## PROMPT
Please transcribe, exactly, the line that contains "def suspectTo (s" and every line after it to the end of the records, and nothing else.

[Stored data]
/-- The first point whose count has reached its time. -/
def reached (runs : List Nat) (base : Nat) (pts : List (Nat × Nat × Nat)) : Option Nat :=
  (pts.find? fun x => decide (x.2.2 ≤ runs.getD (base + x.1) 0)).map (·.1)

/-- I_NOW, I_PEAK and the values of the power sample take one sample (R293, R323) (DEDUCED, log entry 75). -/
def noteSample (s : State) (p ma10 : Nat) : State :=
  let s1 := s.modSpw p fun w => { w with
    recent := (w.recent ++ [ma10]).drop (w.recent.length - 7), pkSince := Nat.max w.pkSince ma10,
    sumSince := w.sumSince + ma10, cntSince := w.cntSince + 1 }
  let l := (s1.spw p).recent
  let s2 := s1.setFld (Reg.SPW_STATUS p) Fld.SPW_STATUS_I_NOW (l.foldl (· + ·) 0 / Nat.max 1 l.length)
  s2.setFld (Reg.SPW_STATUS p) Fld.SPW_STATUS_I_PEAK (Nat.max ma10 (s2.fld (Reg.SPW_STATUS p) Fld.SPW_STATUS_I_PEAK))

/-- Is the open-sense test of a segment's bank injecting its current: the 64 µs after the 64 µs of its first mean, from
the second boundary of the frame clock plus 100 ms for each bank before it (R301) (DEDUCED, log entry 75). -/
def injecting (s : State) (p : Nat) : Bool :=
  let at_ := s.fc.frameNo % 1000 * 1000000 + (s.fc.now - s.fc.frameStart)
  let from_ := p / 8 * 100000000 + 64000
  s.flag Reg.SPW_SENSE_CFG Fld.SPW_SENSE_CFG_TEST_EN && decide (from_ ≤ at_) && decide (at_ < from_ + 64000)

/-- The counts of the breaker tests take one sample, and a test that is met trips the segment (R296). The curves of a
suspect segment are suspended (R302); while the open-sense test injects its current, curve counts stand (R301). -/
def testSample (s : State) (p ma10 : Nat) : State :=
  let w := s.spw p
  let inst := if s.fld (Reg.SPW_CTRL p) Fld.SPW_CTRL_I_INST * 10 < ma10 then w.instRun + 1 else 0
  let suspect := s.flag (Reg.SPW_STATUS p) Fld.SPW_STATUS_SUSPECT
  let early := inInrush s p
  let base := if early then 8 else 0
  let pts := if suspect then [] else if early then inrushPoints s p else mainPoints s p
  let runs := advanceRuns (if suspect then List.replicate 16 0 else runsOf w) base ma10 pts
  let s1 := s.setSpw p { w with runs := if injecting s p then w.runs else runs, instRun := inst }
  if 2 ≤ inst then tripSeg s1 p 3 0xFF
  else if injecting s p then s1
  else match reached runs base pts with
    | some k => tripSeg s1 p (if early then 2 else 1) k
    | none => s1

/-- The 1 ms means of a segment that is ON, in 0.5 mA: a change of 8 mA between two successive ones is a step or a
drop (R136, R140, R293) (DEDUCED, log entry 75). -/
def meanSample (s : State) (p ma10 : Nat) : State :=
  let w := s.spw p
  if powerSt s p ≠ 3 then s
  else if w.msCount + 1 < 125 then s.setSpw p { w with msSum := w.msSum + ma10, msCount := w.msCount + 1 }
  else
    let m := (w.msSum + ma10) * 20 / 125
    let s1 := s.setSpw p { w with msSum := 0, msCount := 0, lastMean := some m }
    match w.lastMean with
    | some q => if q + 16 ≤ m then stepSeen s1 p else if m + 16 ≤ q then dropSeen s1 p else s1
    | none => s1

/-- One sample of a segment's shunt (DEDUCED, log entry 75). -/
def sampleSeg (s : State) (p ma10 : Nat) : State :=
  let s1 := noteSample s p ma10
  if enHigh s1 p then meanSample (testSample s1 p ma10) p ma10 else s1

/-- A write to a curve register restarts the counts of the two points it holds, whatever it writes (R296, R300). -/
def curveWritten (s : State) (p base k : Nat) : State :=
  s.modSpw p fun w => { w with runs := (List.range 2).foldl (fun l h => l.set (base + 2 * k + h) 0) (runsOf w) }

/-! ## The end of a ramp -/

/-- A segment reaches ON at the later of RAMP and T_INRUSH (R293, R294). -/
def reachOn (s : State) (p : Nat) : State :=
  let s1 := slewLow (spwTo s p 3) p
  let s2 := s1.modSpw p fun w => { w with
    onAt := s.fc.now, msSum := 0, msCount := 0, lastMean := none }
  let s3 := endWaiters s2 p Status.done
  let s4 := if s3.pw.queue.isEmpty && (inPower s3 2).isEmpty then spwInt s3 3 else s3
  let s5 := if (s4.seg p).st = 1 && segWanted s4 p then resumeSeg s4 p else s4
  runQueue s5

/-- The instant at which a ramp ends. -/
def rampEnd (s : State) (p : Nat) : Nat :=
  (s.spw p).enAt + Nat.max (s.fld (Reg.SPW_CTRL p) Fld.SPW_CTRL_RAMP * 500000)
    (s.fld (Reg.SPW_CTRL p) Fld.SPW_CTRL_T_INRUSH * 1000000)

/-! ## Open-sense detection (R301, R302) -/

/-- SENSE_SUSPECT data. -/
def suspectData (s : State) (p kind : Nat) (now off : Bool) (shift : Int) : List Byte :=
  leBytes 1 kind ++ leBytes 1 (b2n now) ++ leBytes 1 (p / 8) ++ leBytes 1 (b2n off) ++ leBytes 4 (ofSigned 32 shift) ++
    leBytes 4 s.fc.frameNo ++ leBytes 4 0

/-- SPW_BANK.RTN_SUSPECT of a bank: its return is suspected while its segments are suspect for it. -/
def rtnShow (s : State) (b : Nat) : State :=
  s.setFlag (Reg.SPW_BANK b) Fld.SPW_BANK_RTN_SUSPECT
    ((List.range 8).any fun i => s.flag (Reg.SPW_STATUS (8 * b + i)) Fld.SPW_STATUS_SUSPECT && (s.spw (8 * b + i)).badKind == 2)

/-- The suspicion of a segment changes. -/
def suspectTo (s : State) (p kind : Nat) (now : Bool) (shift : Int) : State :=
  let off := now && s.flag Reg.SPW_SENSE_CFG Fld.SPW_SENSE_CFG_SUSPECT_OFF
  let s1 := s.setFlag (Reg.SPW_STATUS p) Fld.SPW_STATUS_SUSPECT now
  let s2 := sysEvent (spwInt s1 2) 6 (portTea s p) (suspectData s p kind now off shift)
  let s3 := s2.modSpw p fun w => { w with runs := [] }
  if off && decide (1 ≤ powerSt s3 p) && decide (powerSt s3 p ≤ 4) then tripSeg s3 p 5 0xFF else s3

## TASK OUTPUT
def suspectTo (s : State) (p kind : Nat) (now : Bool) (shift : Int) : State :=
  let off := now && s.flag Reg.SPW_SENSE_CFG Fld.SPW_SENSE_CFG_SUSPECT_OFF
  let s1 := s.setFlag (Reg.SPW_STATUS p) Fld.SPW_STATUS_SUSPECT now
  let s2 := sysEvent (spwInt s1 2) 6 (portTea s p) (suspectData s p kind now off shift)
  let s3 := s2.modSpw p fun w => { w with runs := [] }
  if off && decide (1 ≤ powerSt s3 p) && decide (powerSt s3 p ≤ 4) then tripSeg s3 p 5 0xFF else s3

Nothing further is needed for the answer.